New research finds racial and gender disparities in the amount of money doctors earn.
By Tom Jacobs
The Doctor, by Luke Fildes. (Photo: Wikimedia Commons)
Although many Donald Trump supporters may beg to differ, there are still huge benefits to being a white man in today’s America. Especially if you happen to be a medical doctor.
A new study of physicians’ incomes finds white males earn substantially more than their black counterparts, even after adjusting for a variety of factors — including their specialty.
In contrast, black and white female physicians earn, on average, close to the same amount. But that small victory for equality comes with an enormous catch: Both tend to make far less than their male counterparts.
Unless possessing a certain appendage somehow gives you magical healing powers, something here is seriously messed up.
These “puzzling” findings are presented in the BMJ by a research team led by Harvard Medical School’s Anupam Jena. The research team came to its conclusion by analyzing data from two national surveys.
The study found that 30.9 percent of white male physicians made more than $250,00 annually, compared to 18.3 percent of black males.
The first was the 2000–13 American Community Survey, a large, nationally representative poll conducted by the Census Bureau. It included a large number of practicing physicians: 43,213 white men, 1,698 black men, 15,164 white women, and 1,252 black women.
Jena and his team restricted their analysis to doctors ages 35 and up, and focused on doctors’ personal earnings from employment and business income.
The researchers found the mean annual income was highest among white male physicians ($253,042), followed by black males ($188,230), white females ($163,234), and black females ($152,784).
The other set of figures came from the three physician surveys (conducted in 2000–01, 2004–05, and 2008) administered by the Center for Studying Health System Change. While the number of doctors surveyed by the Center for Studying Health System Change was smaller, the results were very similar.
It found, for example, that 30.9 percent of white male physicians made more than $250,00 annually, compared to 18.3 percent of black males, 9.6 percent of white females, and 7.3 percent of black females.

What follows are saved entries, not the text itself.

-- ==== Sys2Proof/Machine/Placing.lean ====
section
/-! DEFINITION. What a core must have for a group to become resident (R16), group slots (R17), windows (R14), and the
state of new groups and teams (R12, R13, R25, R137). -/

namespace Sys2Proof.Machine

open Sys2Proof

/-! ## Slots and windows -/

/-- The resident groups of a sub-core. -/
def groupsOnSub (s : State) (core sub : Nat) : Nat :=
  (s.groups.filter fun e => coreOfGid e.1 == core && subOfSlot (slotOfGid e.1) == sub).length

/-- The resident groups of a core. -/
def groupsOnCore (s : State) (core : Nat) : Nat := (s.groups.filter fun e => coreOfGid e.1 == core).length

/-- The slot that a group takes on a core (R17): of the sub-core with the fewest groups, its lowest free slot. -/
def pickSlot (s : State) (core : Nat) : Option Nat :=
  match leastBy (fun a b : Nat => decide (groupsOnSub s core a < groupsOnSub s core b)) (List.range 8) with
  | some sub => findBelow (fun i => !kvHas s.groups (gidOf core i)) 32 (32 * sub)
  | none => none

/-- Whether an operation still returns into the registers of a lane (R30). -/
def returnsInto (g : Group) (lane : Nat) : Bool :=
  g.ops.any fun o => !o.done && decide (0 < o.dests) && !o.unif && inMask o.act lane

/-- The windows of a lane bank in use on a core: first register and count (R14). A window of a lane that has exited is
in use while an operation returns into it (R30). -/
def usedWindows (s : State) (core lane : Nat) : List (Nat × Nat) :=
  s.groups.flatMap fun e =>
    if coreOfGid e.1 = core then
      ((kvGet e.2.fibres lane).toList.map fun f => (f.winBase, e.2.place.hdr.regs))
        ++ ((e.2.leaving.filter fun w => w.1 == lane && returnsInto e.2 lane).map fun w => w.2)
    else []

/-- The lowest free window of `n` registers of a bank (log 8). -/
def freeWindow (used : List (Nat × Nat)) (n : Nat) : Option Nat :=
  leastBy (fun a b : Nat => decide (a < b)) ((0 :: used.map fun w => w.1 + w.2).filter fun b =>
    decide (b + n ≤ 8192) && used.all fun w => !rangesMeet b n w.1 w.2)

/-- The windows for the lanes of some fibres, if each bank has one (R16). -/
def assignWindows (s : State) (core regs : Nat) : KV Fibre → Option (KV Fibre)
  | [] => some []
  | (l, f) :: fs =>
    match freeWindow (usedWindows s core l) regs, assignWindows s core regs fs with
    | some b, some rest => some ((l, { f with winBase := b }) :: rest)
    | _, _ => none

/-- The uniform registers in use on a core (R15). -/
def uregsOnCore (s : State) (core : Nat) : Nat :=
  s.groups.foldl (fun n e => if coreOfGid e.1 = core then n + e.2.place.hdr.uregs else n) 0

/-- The tiles allotted on a core (R107). -/
def tilesOnCore (s : State) (core : Nat) : Nat :=
  s.teams.foldl (fun n e => if e.2.home = core then n + e.2.tileMap.length else n) 0

/-- Whether a team's local memory and tiles are free on its home core (R16, R119). -/
def homeFree (s : State) (core : Nat) (hdr : Hdr) : Bool :=
  decide (pinnedBytes s core + hdr.localBytes ≤ 3 * 2 ^ 18) && decide (tilesOnCore s core + hdr.tiles ≤ 32)

/-- Put a group on a core if it meets R16 for a group: a slot, windows, the uniform file and the bank. -/
def placeGroup (core : Nat) (g : Group) (s : State) : Option (Nat × State) :=
  match pickSlot s core, assignWindows s core g.place.hdr.regs g.fibres with
  | some slot, some fs =>
    if uregsOnCore s core + g.place.hdr.uregs ≤ 131072 ∧ bankAvailable s core g.place.owner = true
        ∧ s.dev.clusterMask.getLsbD (clusterOfCore core) = true then
      let gid := gidOf core slot
      some (gid, setGroup (residentBank core g.place.owner s) gid { g with fibres := fs })
    else none
  | _, _ => none

/-! ## New groups and teams -/

/-- The lane registers of a fibre that starts with some arguments (R12). -/
def startRegs (n : Nat) (args : List Word) : List Word := (args ++ List.replicate n 0).take n

/-- A group as it starts (R13). -/
def newGroup (pl : Place) (fs : KV Fibre) : Group :=
  { place := pl, fibres := fs, uregs := List.replicate pl.hdr.uregs 0, cvs := List.replicate 16 {},
    ports := List.replicate 8 {} }

/-- The physical tiles that a team takes: the lowest free ones of the core (log 8). -/
def freeTiles (s : State) (core n : Nat) : List Nat :=
  let used := s.teams.flatMap fun e => if e.2.home = core then e.2.tileMap else []
  ((List.range 32).filter fun i => !used.contains i).take n

/-- The lattice tables of a core's sub-arrays return to the default at a context switch that carries none (R90): a team of a
context is placed where no team of the context that loaded a table stands any more. -/
def switchTables (core owner : Nat) (s : State) : State :=
  let stays (o : Nat) : Bool := o == owner || s.teams.any fun e => e.2.home == core && e.2.owner == o
  let switch (x : SubArray) : SubArray :=
    if x.owner.all stays then x else { x with table := defaultLattice, owner := none }
  modCore s core fun c => { c with eng := { c.eng with subs := c.eng.subs.map fun e => (e.1, switch e.2) } }

/-- Make a team known with its home core (R25): its local memory reads zero, every barrier-table entry is as R137
gives it, and its tiles are mapped. -/
def addTeam (id : Nat) (t : Team) (core : Nat) (s : State) : State :=
  let t := { t with home := core, spread := false, tileMap := freeTiles s core t.hdr.tiles, placedAt := s.dev.clock }
  shrinkL1 core (switchTables core t.owner { s with teams := kvSet s.teams id t })

/-- Add a group to its team. -/
def joinTeam (id gid : Nat) (s : State) : State :=
  modTeam s id fun t =>
    { t with groups := t.groups ++ [gid], live := t.live + 1, spread := t.spread || coreOfGid gid != t.home }

/-- The header that a spawned group's team has: no local memory and no tiles (R24). -/
def bareHdr (h : Hdr) : Hdr := { h with localBytes := 0, tiles := 0, e1 := 1, team := 1 }

end Sys2Proof.Machine
end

When those numbers were adjusted to take into account the doctors’ ages and the amount of time they spent on the job, the racial and gender pay disparities remained large. Indeed, “these income differences remained after adjustment for physician specialty, hours worked, practice characteristics, insurance mix, and geography,” the researchers conclude.
For their part, Jena and his colleagues can find no obvious explanation for these results.
“Black male physicians are more likely to work in primary care, and to treat Medicaid patients, compared with white male physicians, both of which are associated with lower earnings,” they report. “Adjustment for these and other practice characteristics, however, did not eliminate — or even substantially reduce — the estimated differences in earnings.”
They suggest further research should look into such possibilities as “disparities in job opportunities,” “lower bargaining power in salary negotiations with employers,” and “discrimination by employers or patients.”
For many people, of course, being a physician isn’t primarily about money. Healing people can be a noble calling; there is certainly honor in wearing the white coat.
But if you want to make the big bucks, it’ll help if the garment matches your skin tone.